Let us suppose that a watchmaker claimed to be able to cure disordered watches, but at the same time declared himself unable to tell by what springs and by what mysterious mechanism a healthy watch should mark the hour; that watchmaker would inspire me with a very small amount of confidence, and I would not go to him; for, until the contrary is proved to me, I believe that an indispensable condition for repairing a watch when out of order is to know how a watch should work when in good repair.
Physiology exists only because there have been physiologists. By that I do not mean to say that all the truths of physiology are due exclusively to vivisection. I only claim that physiology without vivisection would be strangely clumsy, limited to a few empirical facts, and that, if vivisection be proscribed, we must resolutely give up classing physiology among the sciences.
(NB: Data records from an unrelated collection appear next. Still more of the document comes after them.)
theorem test_witness_StepKeepsTheInvariant :
    running.Inv ∧ (after (step { running with inputs := [.command wStop] })).isSome = true ∧
    configuring.Inv ∧ (after (step configuring)).isSome = true :=
  ⟨running_inv, by decide, configuring_inv, by decide⟩
theorem test_witness_ClockEdgeKeepsTheInvariant :
    running.Inv ∧ (after (clockEdge ⟨false, true, wStop⟩ running)).isSome = true ∧
    configuring.Inv ∧ (after (clockEdge ⟨false, true, wStop⟩ configuring)).isSome = true :=
  ⟨running_inv, by decide, configuring_inv, by decide⟩
theorem test_witness_CommandReadyExactlyWhenIdle : running.Inv ∧ running.cfgDone = true := ⟨running_inv, rfl⟩
theorem test_witness_AcceptanceNeedsValidAndReady :
    running.cmdReady false = true ∧ (after (clockEdge ⟨false, true, wStop⟩ running)).map (fun t => t.cmdIndex) = some 1 ∧
    configuring.cmdReady false = false ∧
    (after (clockEdge ⟨false, true, wStop⟩ configuring)).map (fun t => t.cmdIndex) = some 0 ∧
    (after (clockEdge ⟨false, false, wStop⟩ running)).map (fun t => t.cmdIndex) = some 0 := by decide
theorem test_witness_CycleLevelConfigRefinesTheStep :
    State.reset.latch = none ∧ State.reset.cfgDone = false ∧ decodeWord wConfig = .config 3 1 0x3F800000 0 ∧
    f32val 0x3F800000 ≠ none ∧ f32val 0 ≠ none ∧
    ([] : List Pins).length + 1 = State.reset.params.configLatency ∧
    [(⟨false, true, wUpdate⟩ : Pins), ⟨false, false, 0⟩].length + 1 = (State.resetWith slowParams).params.configLatency ∧
    (∀ p ∈ [(⟨false, true, wUpdate⟩ : Pins), ⟨false, false, 0⟩], p.rst = false) := by decide
theorem test_witness_CycleLevelConfigIsBusyUntilItsLastEdge :
    (State.resetWith slowParams).latch = none ∧ (State.resetWith slowParams).cfgDone = false ∧
    decodeWord wConfig = .config 3 1 0x3F800000 0 ∧ f32val 0x3F800000 ≠ none ∧ f32val 0 ≠ none ∧
    ([] : List Pins).length + 1 < (State.resetWith slowParams).params.configLatency ∧
    [(⟨false, true, wUpdate⟩ : Pins)].length + 1 < (State.resetWith slowParams).params.configLatency ∧
    (∀ p ∈ [(⟨false, true, wUpdate⟩ : Pins)], p.rst = false) := by decide
theorem test_witness_CycleLevelSingleEdgeCommands :
    (running.latch = none ∧ running.cfgDone = true ∧ (after (clockEdge ⟨false, true, wConfig⟩ running)).isSome = true) ∧
    ((State.resetWith slowParams).latch = none ∧
      ∀ chan spin mx my, decodeWord wStop ≠ .config chan spin mx my) ∧
    ((State.resetWith slowParams).latch = none ∧
      decodeWord 0x3F8000007FC00000FFFF0501#96 = .config 5 0xFFFF 0x7FC00000 0x3F800000 ∧ f32val 0x7FC00000 = none) ∧
    (decodeWord 0xFF8000003F800000FFFF0501#96 = .config 5 0xFFFF 0x3F800000 0xFF800000 ∧ f32val 0xFF800000 = none) :=
  ⟨⟨rfl, rfl, by decide⟩, ⟨rfl, fun _ _ _ _ h => by rw [show decodeWord wStop = .stop by decide] at h; cases h⟩,
    ⟨rfl, by decide⟩, by decide⟩
/-- R108 and R109 at the accepting edge: a CONFIG with x NaN does not set BUSY where CONFIG_LATENCY = 3. -/
theorem test_cycle_config_nonfinite :
    (edges [⟨false, true, 0x3F8000007FC00000FFFF0501#96⟩]).map (fun t => (t.busy, t.cfgDone, t.sinkWe, t.cmdIndex)) =
      some (false, false, false, 1) := by decide
theorem test_witness_ResetDiscardsAConfigInProgress :
    configuring.latch = some { ops := { chan := 3, spin := 1, mx := 0x3F800000, my := 0 }, edgesLeft := 2 } ∧
    (after (clockEdge ⟨true, true, wStop⟩ configuring)).isSome = true := by decide
theorem test_witness_OnlyValidParameterSetsAreBuilt :
    (Params.build? { Config.reference.toParamValues with pulseStop := 0, pulseFloor := 0, pulseCeiling := 2047 }).isSome = true ∧
    (Params.build? { Config.reference.toParamValues with degenEps := 0x7F7FFFFF }).isSome = true ∧
    (Params.build? { Config.reference.toParamValues with degenEps := 0x80000000 }).isSome = true ∧
    (Params.build? { Config.reference.toParamValues with degenEps := 0x80000001 }).isSome = false := by decide
theorem test_witness_AssemblerNeverWrapsAnOperand :
    (-32768 ≤ (-32768 : Int) ∧ (32767 : Int) ≤ 32767 ∧ 0xFFFF < 65536 ∧ (0 : Int) ≤ 0 ∧ (255 : Int) ≤ 255 ∧ 0xFF < 256) ∧
    (AsmReal.raw 0x7FC00000).pattern? = some 0x7FC00000 ∧ (AsmReal.dec true 1 0).pattern? = some 0xBF800000 ∧
    (AsmReal.dec false 4 38).pattern? = none ∧ 2 ^ 96 - 1 < 2 ^ 96 ∧ 2 ^ 96 ≤ 2 ^ 96 := by decide +kernel
/-- R82: one past each bound of a CONFIG's channel and spin, in decimal and in raw bits, with every other operand in
range. -/
theorem test_assemble_config_bounds :
    assemble (.config (.dec 255) (.dec (-32769)) (.raw 0) (.raw 0)) = .error .intOutOfRange ∧
    assemble (.config (.dec 255) (.dec 32768) (.raw 0) (.raw 0)) = .error .intOutOfRange ∧
    assemble (.config (.hex 0xFF) (.hex 0x10000) (.raw 0) (.raw 0)) = .error .intOutOfRange ∧
    assemble (.config (.dec (-1)) (.dec 1) (.raw 0) (.raw 0)) = .error .chanOutOfRange ∧
    assemble (.config (.dec 256) (.dec 1) (.raw 0) (.raw 0)) = .error .chanOutOfRange ∧
    assemble (.config (.hex 0x100) (.dec 1) (.raw 0) (.raw 0)) = .error .chanOutOfRange ∧
    assemble (.config (.hex 0xFF) (.dec (-32768)) (.raw 0) (.raw 0)) = .ok 0x00000000000000008000FF01#96 := by decide
/-- R82: one past each bound of an UPDATE's operand, in decimal and in raw bits, and of `.word96`. -/
theorem test_assemble_other_bounds :
    assemble (.update (.dec (-32769)) (.dec 0) (.dec 0) (.dec 0)) = .error .intOutOfRange ∧
    assemble (.update (.dec 0) (.dec 0) (.dec 0) (.dec 32768)) = .error .intOutOfRange ∧
    assemble (.update (.dec 0) (.hex 0x10000) (.dec 0) (.dec 0)) = .error .intOutOfRange ∧
    assemble (.update (.dec (-32768)) (.hex 0xFFFF) (.dec 32767) (.dec 0)) = .ok 0x000000007FFFFFFF80000002#96 ∧
    assemble (.word96 (2 ^ 96)) = .error .wordOutOfRange ∧
    assemble (.word96 (2 ^ 96 - 1)) = .ok 0xFFFFFFFFFFFFFFFFFFFFFFFF#96 := by decide
/-- A literal between two patterns, and the first magnitude that rounds beyond the largest finite value. -/
theorem test_witness_LiteralsRoundToNearestEven :
    0 < 1000000 ∧ f32Nearest true 1 1000000 = some 0xB58637BD ∧
    (2 ^ 128 - 2 ^ 103) * 1 ≤ 2 ^ 128 - 2 ^ 103 ∧ f32Nearest false (2 ^ 128 - 2 ^ 103) 1 = none ∧
    f32Nearest false (2 ^ 128 - 2 ^ 103 - 1) 1 = some 0x7F7FFFFF := by decide +kernel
We may study the stars and the earth, electricity and heat, geography and history, and are we to be forbidden to study the functions of living matter? Such a proposal is obviously absurd, for of all the sciences accessible to man, physiology is that which is nearest to him.
It is only the ignorant who dare assert that experimentation on animals cannot be applied to man. There are of course differences which physiologists train themselves to perceive; for example, certain poisons are almost innocuous to some animals, and are very fatal to man. The alkaloid of belladonna, atropine, is a thousand times more toxic for a man than for a goat. It is difficult to kill a goat with morphia, whilst a drop of laudanum kills a new-born babe. Carbonic oxide is absolutely harmless for the invertebrata which have no blood. Crayfish and snails live with impunity in pure oxide of carbon. And I could cite a number of other facts which are described in detail in every treatise of physiology or pharmacology.
But what does it matter to us if we know it?-and we can nearly always know it. There are functional differences between men and animals; and physiologists know these perfectly well by their training; but there are, above all things, much more striking resemblances. It would be, for instance, ridiculous to suppose that oxygen did not dissolve in our blood in about the same way in which it dissolves in the blood of a cat or a rabbit; that the pneumogastric nerve, which stops the heart of the cat and the rabbit, will not stop the heart of man; that the arterial pressure, which is 16 c.m. of mercury in the horse, the dog, and the cat, is 1 c.m. or 1.60 c.m. in man; that the transformation of albuminous matters into urea takes place differently in the dog and in man. On the contrary, everything goes to prove the general laws are the same, and that the physiology of man, whilst not rigorously identical in every respect with the physiology of the animal, is nevertheless sufficiently analogous to enable a general physiology to comprise in its vast laws the functions of every living being, man, mammal, vertebrata, invertebrata, and even every living cell.